Бледный командир на сером коне, выслушав крепкое приказание, повернул обратно на позицию.

Через несколько минут загрохотала наша артиллерия.

У взорванного пограничного моста начальник дивизии и поручик Шангин пошли пешком на ту сторону реки. Я осталась у автомобиля с полным чемоданом перевязочных средств. Мимо меня проходили раненые, которые могли двигаться сами».

Те бинты, которые были у Плевицкой в распоряжении, скоро закончились — раненых было очень много. Ведь в одном 289-ом Коротоякском пехотном полку было выбито в тот день две тысячи человек.

«Я знала, — продолжает рассказ Надежда Васильевна, — что лазарет стоит неразвернутым в поле, и, нарушив приказание не двигаться, пошла в Эйдкунен, где развевался флаг с красным крестом. Там, стало быть, полковой околоток.

По дороге, в маленькой будке, я увидела начальника дивизии и поручика Шангина, который, не отрываясь от аппарата, передавал изнемогающему Коротоякскому полку:

— Держитесь еще несколько минут! К вам идет на помощь Валуйский полк.

Начальнику дивизии, по-видимому, некогда было на меня сердиться за ослушание. Постояв около будки, я пошла в околоток.

В эту минуту орудия смолкли, и наступила жуткая тишина.

Я остановилась и послушала тишину, и вдруг там, где изнемогал Коротоякский полк, зловещей частой дробью застучали пулеметы. А когда пулеметы замолкли, грянуло ура, наше русское ура. Валуйцы пошли в атаку. О Господи правый, сколько в этот миг пролито крови. Какую жатву собрала смерть?.. Шталлупенен в наших руках, но стоил он тысячи жизней».

ПОДВИГ БАТЮШКИ

Ничего не бывает случайного в жизни, тем более в жизни на войне — время, спрессованное в сутки сражений, выдает встречи «скороговоркой», телеграфно коротко, емко, — и отнюдь не без причины, в которой порой и не подозреваешь закономерность.

В полковом околотке, куда пришла санитарка Плевицкая, врачи выбивались из сил, их руки были в крови — не было даже времени их помыть. Полковой священник, седой иеромонах, медленно и удивительно спокойно, как показалось Надежде Васильевне, резал марлю для бинтов.

— А ты откуда тут взялся? — обратился он к ней. — И не разберешь, не то ты солдат, не то ты сестра? Это хорошо, что ты пришла. Ты быстрее меня режешь марлю.

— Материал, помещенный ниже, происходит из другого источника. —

/-- A return after a call that had room gives back the `PC` and `SP` from before the call (R80, R82). -/
theorem exec_ret_after_call {nnn : Addr} (hroom : s.sp.val < 16) (h : exec (.call nnn) s = .next t) :
    ∃ u, exec .ret t = .next u ∧ u.pc = s.pc ∧ u.sp = s.sp := by
  rw [exec_call_of_room nnn hroom] at h
  cases h
  exact ⟨_, exec_ret_of_pos (Nat.succ_pos s.sp.val), Vector.getElem_set_self hroom, rfl⟩

/-- Settles O22: by the entries on the stack, and for the round trip by what the call left there. -/
theorem retPopsReturnAddress : Obligations.RetPopsReturnAddress := by
  unfold Obligations.RetPopsReturnAddress
  refine ⟨rfl, fun s hpos => ?pop, fun s hempty => ?empty, fun s t nnn => exec_ret_after_call⟩
  case pop =>
    have hret := exec_ret_of_pos hpos
    exact ⟨_, hret, Vector.getElem?_eq_getElem _, rfl,
      exec_frame_of_sp_ne hret (Nat.sub_one_lt_of_lt hpos).ne⟩
  case empty =>
    exact ⟨_, exec_ret_of_empty hempty, rfl, rfl, .raise_beforeFetch s _⟩

end Sys2Proof.Machine
end

section
/-! PROOFS. The immediate, index and random instructions (spec/41_immediate_index_random.md R90 to R93). -/

namespace Sys2Proof.Machine

variable {s : State}

theorem getV_setV_same (s : State) (r : Nibble) (b : Byte) : (s.setV r b).getV r = b := by
  rw [getV_setV, if_pos rfl]

/-! ### Immediates into registers and `I` (R90 to R92) -/

/-- Settles O26: `kk` as it is, in any register. -/
theorem ldImmediate : Obligations.LdImmediate := by
  unfold Obligations.LdImmediate
  exact ⟨fun _ hop => decodeWord_op6 hop,
    fun x kk s => ⟨_, exec_ldVxKk s x kk, getV_setV_same s x kk, .setV s (List.mem_singleton_self x) _ _⟩⟩

/-- Settles O27: the sum of two bytes is the natural sum modulo 256. -/
theorem addImmediateWrapsNoFlag : Obligations.AddImmediateWrapsNoFlag := by
  unfold Obligations.AddImmediateWrapsNoFlag
  refine ⟨fun _ hop => decodeWord_op7 hop,
    fun x kk s => ⟨_, exec_addVxKk s x kk, ?sum, .setV s (List.mem_singleton_self x) _ _⟩⟩
  case sum => rw [getV_setV_same, BitVec.toNat_add]

/-- Settles O28: `I` is the zero-extended immediate. -/
theorem ldIndex : Obligations.LdIndex := by
  unfold Obligations.LdIndex
  exact ⟨fun _ hop => decodeWord_opA hop,
    fun nnn s => ⟨_, exec_ldI s nnn, zext16_toNat nnn, .setIndex s [] (List.mem_singleton_self _) _⟩⟩

/-! ### Random bytes under a mask (R27, R93) -/

theorem draw8_of_supplied {b : Byte} (h : s.rnd = some b) : s.draw8 = b := by
  rw [State.draw8, h]

theorem draw8_of_open (h : s.rnd = none) : s.draw8 = Config.randomByte s.draws := by
  rw [State.draw8, h]

/-- A masked byte has no bit outside its mask. -/
theorem and_mask_and_not_mask (b kk : Byte) : (b &&& kk) &&& ~~~kk = 0#8 := by
  rw [BitVec.and_assoc, BitVec.and_not_self]
  exact BitVec.and_zero

/-- An `RND` counts its draw and writes one register (R93; log 3). -/
theorem OnlyChanged.drawn_setV (s : State) (x : Nibble) (b : Byte) : OnlyChanged [x] [.draws] s (s.drawn.setV x b) :=
  .trans (.drawn s _ (List.mem_singleton_self _)) (.setV _ (List.mem_singleton_self x) _ b)

/-- Settles O29: `V[x]` is the masked draw, by where the byte of the draw comes from. -/
theorem rndMasksDraw : Obligations.RndMasksDraw := by
  unfold Obligations.RndMasksDraw
  refine ⟨fun _ hop => decodeWord_opC hop, fun x kk s => ?_⟩
  have hV : (s.drawn.setV x (s.draw8 &&& kk)).getV x = s.draw8 &&& kk := getV_setV_same _ x _
  refine ⟨_, exec_rnd s x kk, fun b hb => ?supplied, fun hnone => ?free, ?mask, rfl, .drawn_setV s x _⟩
  case supplied => rw [hV, draw8_of_supplied hb]
  case free => rw [hV, draw8_of_open hnone]
  case mask => rw [hV, and_mask_and_not_mask]

end Sys2Proof.Machine
end

section
/-! PROOFS. The register-register instructions (spec/42_alu.md R100 to R110). -/

namespace Sys2Proof.Machine

variable {s t : State} {x y : Nibble} {w : Word}

/-- A word with `op = 8` is decoded by its `fn` (R64, R66). -/
theorem decodeWord_of_alu {i : Instr} {fn : Nibble} (hop : fieldOp w = 0x8#4) (hfn : fieldN w = fn)
    (hwf : i.wf = true) (hi : encode i = wordOfNibbles 0x8#4 (fieldX w) (fieldY w) fn) : decodeWord w = i :=
  decodeWord_eq_of_encode hwf (hi.trans (wordOfNibbles_of_op hop hfn))

/-! ### One register written, no flag (R100 to R103) -/

theorem getV_setV_and_frame (s : State) (x : Nibble) (b : Byte) :
    (s.setV x b).getV x = b ∧ OnlyChanged [x] [] s (s.setV x b) :=
  ⟨getV_setV_same s x b, .setV s (List.mem_singleton_self x) [] b⟩

/-- Settles O30: the one write is of `V[y]`. -/
theorem ldRegister : Obligations.LdRegister := by
  unfold Obligations.LdRegister
  exact ⟨fun _ hop hfn => decodeWord_of_alu hop hfn rfl rfl,
    fun x y s => ⟨_, exec_ldVxVy s x y, getV_setV_and_frame s x _⟩⟩

/-- Settles O31: the one write is of the bitwise result. -/
theorem logicNoFlag : Obligations.LogicNoFlag := by
  unfold Obligations.LogicNoFlag
  refine ⟨fun _ hop => ⟨fun hfn => ?_, fun hfn => ?_, fun hfn => ?_⟩, fun x y s => ⟨?or, ?and, ?xor⟩⟩
  case or => exact ⟨_, exec_orVxVy s x y, getV_setV_and_frame s x _⟩
  case and => exact ⟨_, exec_andVxVy s x y, getV_setV_and_frame s x _⟩
  case xor => exact ⟨_, exec_xorVxVy s x y, getV_setV_and_frame s x _⟩
  all_goals exact decodeWord_of_alu hop hfn rfl rfl

/-! ### The flags in numbers (R11, R104 to R107) -/

theorem flagByte_decide (p : Prop) [Decidable p] : flagByte (decide p) = if p then 1#8 else 0#8 := by
  unfold flagByte
  simp only [decide_eq_true_eq]

theorem flagByte_toNat (b : Bool) : (flagByte b).toNat = b.toNat := by cases b <;> rfl

theorem shiftedOutLow_toNat (b : Byte) : (shiftedOutLow b).toNat = b.toNat % 2 := by
  rw [shiftedOutLow, flagByte_toNat, BitVec.getLsbD, Nat.toNat_testBit, Nat.pow_zero, Nat.div_one]

theorem shiftedOutHigh_toNat (b : Byte) : (shiftedOutHigh b).toNat = b.toNat / 128 := by
  rw [shiftedOutHigh, flagByte_toNat, BitVec.getLsbD, Nat.toNat_testBit]
  have := b.isLt
  omega

/-! ### A shift by one in numbers (R106, R107) -/

theorem shiftRight_one_toNat (b : Byte) : (b >>> 1).toNat = b.toNat / 2 := by
  rw [BitVec.toNat_ushiftRight, Nat.shiftRight_eq_div_pow, Nat.pow_one]

theorem shiftLeft_one_toNat (b : Byte) : (b <<< 1).toNat = 2 * b.toNat % 256 := by
  rw [BitVec.toNat_shiftLeft, Nat.shiftLeft_eq, Nat.pow_one, Nat.mul_comm]

/-- The difference of two bytes, by the borrow (R105). -/
theorem sub_toNat (a b : Byte) :
    (a - b).toNat = if a.toNat < b.toNat then a.toNat + 256 - b.toNat else a.toNat - b.toNat := by
  split_ifs with hborrow
  · rw [BitVec.toNat_sub_of_lt hborrow]
    omega
  · exact BitVec.toNat_sub_of_le (Nat.le_of_not_lt hborrow)

/-! ### A result and a flag written, in the order of the rule (R104 to R107) -/

theorem OnlyChanged.setV_setV (s : State) {rs : List Nibble} {r q : Nibble} (hr : r ∈ rs) (hq : q ∈ rs) (b c : Byte) :
    OnlyChanged rs [] s ((s.setV r b).setV q c) :=
  .trans (.setV s hr [] b) (.setV _ hq [] c)

/-- `ADD` and `SUB` write the flag first: it stands unless the result went to register 15. -/
theorem getV_flag_then_result (hx : x ≠ flagReg) (f b : Byte) : ((s.setV flagReg f).setV x b).getV flagReg = f := by
  rw [getV_setV_of_ne hx, getV_setV_same]

/-- `SHR` and `SHL` write the flag last: the result stands unless it went to register 15. -/
theorem getV_result_then_flag (hx : x ≠ flagReg) (f b : Byte) : ((s.setV x b).setV flagReg f).getV x = b := by
  rw [getV_setV_of_ne hx.symm, getV_setV_same]

theorem exec_addVxVy_result (h : exec (.addVxVy x y) s = .next t) :
    (t.getV x).toNat = ((s.getV x).toNat + (s.getV y).toNat) % 256 := by
  cases h
  rw [getV_setV_same, BitVec.toNat_add]

theorem exec_addVxVy_flag (hx : x ≠ flagReg) (h : exec (.addVxVy x y) s = .next t) :
    t.getV flagReg = if 255 < (s.getV x).toNat + (s.getV y).toNat then 1#8 else 0#8 := by
  cases h
  exact (getV_flag_then_result hx _ _).trans (flagByte_decide _)
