-- ==== Sys2Proof/Config.lean ====
section
/-! DEFINITION. What one built block fixes (`00_scope.md` R5): the parameters with a value, and the OPEN latencies,
which are opaque constants, so that nothing in Lean can know their values; and the OPEN `HOST_MAP`, opaque too. The
default contents of the estimate ROM stand in Machine/Rom.lean. -/

namespace Sys2Proof

/-- The latency parameters `LAT_CLZ`, `LAT_MUL`, `LAT_DIV`, `LAT_RSQRT`, counts of rising edges (R5, R27). -/
structure Latencies where
  clz   : Nat
  mul   : Nat
  div   : Nat
  rsqrt : Nat
  deriving DecidableEq, Repr

/-- The parameter `HOST_MAP`: where, and in what byte order, a host sees the ports (R5, U6, `20_memory.md` R39, R43). Each
port has the address of each of its bytes, the byte of its least significant bits first, so any byte order is one such
map. Log 11. -/
structure HostMap where
  rst    : Nat
  start  : Nat
  op     : Nat
  opa    : Vector Nat 8
  opb    : Vector Nat 4
  busy   : Nat
  done   : Nat
  result : Vector Nat 8
  deriving DecidableEq, Repr, Inhabited

namespace Config

/-- `MUL_ITERS`, of the reference algorithm only (R5). -/
def mulIters : Nat := 32

/-- `DIV_ITERS`, of the reference algorithm only (R5). -/
def divIters : Nat := 64

/-- What the built block adds to the least latency of `CLZ`: OPEN (R5, R114, D9), no value chosen. Log 5. -/
opaque extraClz : Nat

/-- What the built block adds to the least latency of `MUL`: OPEN (R5, R114, D9), no value chosen. Log 5. -/
opaque extraMul : Nat

/-- What the built block adds to the least latency of `DIV`: OPEN (R5, R114, D9), no value chosen. Log 5. -/
opaque extraDiv : Nat

/-- What the built block adds to the least latency of `RSQRT`: OPEN (R5, R114, D9), no value chosen. Log 5. -/
opaque extraRsqrt : Nat

/-- The latencies of the built block: unknown, each at least 1 (R5, R27, R114). -/
def latencies : Latencies :=
  { clz := extraClz + 1, mul := extraMul + 1, div := extraDiv + 1, rsqrt := extraRsqrt + 1 }

/-- The platform's `HOST_MAP`: OPEN (R5, U6, D19), no value chosen. What a host sees through a map is in
Machine/HostMap.lean, for any map. Log 11. -/
opaque hostMap : HostMap

end Config
end Sys2Proof
end

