-- ==== Sys2Proof/Machine/BitScan.lean ====
section
/-! DEFINITION. `clz_unit` and the command `CLZ` (`40_clz.md` R60 to R65, `10_state.md` R14). -/

namespace Sys2Proof.Machine

/-- `bitlength(x)`: 0 for 0, else the index of the most significant set bit plus 1 (R62). -/
def bitLength (x : Nat) : Nat := if x = 0 then 0 else x.log2 + 1

/-- `clz32(x) = 32 - bitlength(x)` (R62). -/
def clz32 (x : Word32) : Nat := 32 - bitLength x.toNat

/-- The output `count[5:0]` of `clz_unit` (R14). -/
def clzUnit (x : Word32) : BitVec 6 := BitVec.ofNat 6 (clz32 x)

/-- The result of `CLZ`, zero-extended (R54, R60). -/
def clzValue (opa : Word64) : Word64 := zext64 (clzUnit (clzOperand opa))

/-- `CLZ` (R60). -/
def execClz (opa : Word64) (opb : Word32) (s : State) : Outcome :=
  presentCommand opClz opa opb (clzValue opa) s

end Sys2Proof.Machine
end

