-- ==== Sys2Proof/Machine/Divide.lean ====
section
/-! DEFINITION. `divider_64by32` and the command `DIV` (`42_div.md` R70 to R73, `10_state.md` R16). -/

namespace Sys2Proof.Machine

/-- `div64(n, d)`: 0 for a zero divisor, else `floor(n / d)` (R71). -/
def div64 (n : Word64) (d : Word32) : Word64 :=
  if d = 0 then 0 else BitVec.ofNat 64 (n.toNat / d.toNat)

/-- The result of `DIV` (R54, R70). -/
def divValue (opa : Word64) (opb : Word32) : Word64 :=
  div64 (divOperands opa opb).1 (divOperands opa opb).2

/-- `DIV` (R70). -/
def execDiv (opa : Word64) (opb : Word32) (s : State) : Outcome :=
  presentCommand opDiv opa opb (divValue opa opb) s

end Sys2Proof.Machine
end

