-- ==== Sys2Proof/Machine/ReciprocalSqrt.lean ====
section
/-! DEFINITION. `reciprocal_sqrt_engine` and the command `RSQRT` (`43_rsqrt.md` R74 to R91, `10_state.md` R17). The
stages carry their intermediate values, as the traces of `95_test_vectors.md` list them; only the final value is
architectural (R83). -/

namespace Sys2Proof.Machine

/-- The engine's exponent, `exp = 31 - clz32(x)`, an index of the ROM (R78). -/
def exponent (x : Word32) : Fin 32 := ⟨31 - clz32 x, by omega⟩

/-- The entry after `exp`, or the constant 0 without a ROM read if `exp = 31` (R37, R80). -/
def nextEntry (rom : Rom) (e : Fin 32) : Word32 :=
  if h : e.val + 1 < 32 then romRead rom ⟨e.val + 1, h⟩ else 0

/-- The values of the interpolation stage (R80). -/
structure Interpolation where
  yNext : Word32
  delta : Word32
  frac  : Word32
  drop  : Word32
  y     : Word32
  deriving DecidableEq, Repr

/-- Linear interpolation between entry `e` and the next (R80). `frac` is computed exactly on naturals (D15), and the
product is exact (D17). The two subtractions are on naturals; for a non-increasing table neither can go below 0.
Log 6. -/
def interpolate (rom : Rom) (e : Fin 32) (x : Word32) : Interpolation :=
  let y := romRead rom e
  let yNext := nextEntry rom e
  let delta := BitVec.ofNat 32 (y.toNat - yNext.toNat)
  let frac := BitVec.ofNat 32 ((x.toNat - 2 ^ e.val) * 2 ^ 16 / 2 ^ e.val)
  let drop := trunc32 (mul64 delta frac >>> 16)
  { yNext := yNext, delta := delta, frac := frac, drop := drop, y := BitVec.ofNat 32 (y.toNat - drop.toNat) }

/-- The values of one Newton-Raphson iteration (R81). -/
structure NewtonStep where
  y2  : Word32
  xy2 : Word32
  s   : Word32
  y   : Word32
  deriving DecidableEq, Repr

/-- One Newton-Raphson iteration (R81): the shifts are on the 64-bit products before truncation, and the subtraction is
modulo 2^32 (D16). -/
def newton (x y : Word32) : NewtonStep :=
  let y2 := trunc32 (mul64 y y)
  let xy2 := trunc32 (mul64 x y2 >>> 16)
  let s := (3#32 <<< 16) - xy2
  { y2 := y2, xy2 := xy2, s := s, y := trunc32 (mul64 y s >>> 17) }

/-- The values of the general path, for `x >= 2` (R78 to R82). -/
structure EngineRun where
  exp     : Fin 32
  y0      : Word32
  interp  : Option Interpolation
  newton1 : NewtonStep
  newton2 : NewtonStep
  deriving DecidableEq, Repr

/-- The estimate the first Newton iteration starts from: the interpolated one if interpolation ran (R80). -/
def startEstimate (y0 : Word32) (interp : Option Interpolation) : Word32 :=
  match interp with
  | some k => k.y
  | none => y0

/-- The general path of the engine: estimate, interpolation unless `x` is exactly `2^exp`, and two Newton iterations
(R75, R78 to R82). -/
def engineRun (rom : Rom) (x : Word32) : EngineRun :=
  let e := exponent x
  let y0 := romRead rom e
  let interp := if x.toNat = 2 ^ e.val then none else some (interpolate rom e x)
  let n1 := newton x (startEstimate y0 interp)
  { exp := e, y0 := y0, interp := interp, newton1 := n1, newton2 := newton x n1.y }

/-- `rsqrt(x)` (R75), with its two special cases (R76, R77). -/
def rsqrt (rom : Rom) (x : Word32) : Word32 :=
  if x = 0 then 0xFFFFFFFF#32
  else if x = 1 then 65536#32
  else (engineRun rom x).newton2.y

/-- A use of one unit or of the ROM by the engine (R17, R83, R90). -/
inductive UnitUse where
  | clz (x : Word32)
  | rom (e : Nat)
  | mul (a b : Word32)
  | div (n : Word64) (d : Word32)
  deriving DecidableEq, Repr

/-- The three products of one Newton iteration from the estimate `y` (R81, R83). -/
def newtonUses (x y : Word32) (k : NewtonStep) : List UnitUse := [.mul y y, .mul x k.y2, .mul y k.s]

/-- What interpolation uses: one product, and a second ROM read unless `exp = 31` (R80, R83). -/
def interpolationUses (e : Fin 32) (k : Interpolation) : List UnitUse :=
  if e.val = 31 then [.mul k.delta k.frac] else [.rom (e.val + 1), .mul k.delta k.frac]

/-- Everything the engine uses for one input, in the order of R75 (R76, R77, R83, R90, R91). Not visible at a port.
Log 17. -/
def engineUses (rom : Rom) (x : Word32) : List UnitUse :=
  if x = 0 ∨ x = 1 then []
  else
    let r := engineRun rom x
    [.clz x, .rom r.exp.val]
      ++ (match r.interp with
          | some k => interpolationUses r.exp k
          | none => [])
      ++ newtonUses x (startEstimate r.y0 r.interp) r.newton1 ++ newtonUses x r.newton1.y r.newton2

/-- The result of `RSQRT`, zero-extended (R54, R74). -/
def rsqrtValue (rom : Rom) (opa : Word64) : Word64 := zext64 (rsqrt rom (rsqrtOperand opa))

/-- `RSQRT` (R74). -/
def execRsqrt (opa : Word64) (opb : Word32) (s : State) : Outcome :=
  presentCommand opRsqrt opa opb (rsqrtValue s.rom opa) s

end Sys2Proof.Machine
end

И дальше батюшка стал рассказывать неузнанной им знаменитой Плевицкой, что он, до того как стать полковым священником, служил иеромонахом Богородицкой Площанской пустыни, что в Брянском уезде Орловской губернии, а когда разразилась Первая мировая война, добровольно направился в армию и был назначен полковым священником в только что сформированный 289-й Коротоякский полк 73-й пехотной дивизии. Да еще попросту пожаловался, как ему трудно в походе привыкать к скоромному.

«Мне показалось, — признавалась впоследствии Плевицкая, — что он умышленно завел такой неподходящий разговор. «А может, он придурковатый?» — мелькнуло у меня, но, встретив взгляд иеромонаха, я поняла, что лучисто-синие глаза его таят мудрость. Руки мои уже не дрожали и уверенно резали марлю, спокойствие передалось от монаха и мне…»

В воспоминаниях Надежды Плевицкой о так поразившем ее батюшке, речь идет о полковом священнике Евтихии (Тулупове).

Дата и место рождения его неизвестны. Сколько ему было лет, никто не знал — но предполагали, что немало. К 1914 году он был уже убеленным сединами человеком. Он не обладал ни большим ростом, ни особой физической силой, но отличался удивительной добротой и постоянной милосердной заботой о своей пастве — воинах.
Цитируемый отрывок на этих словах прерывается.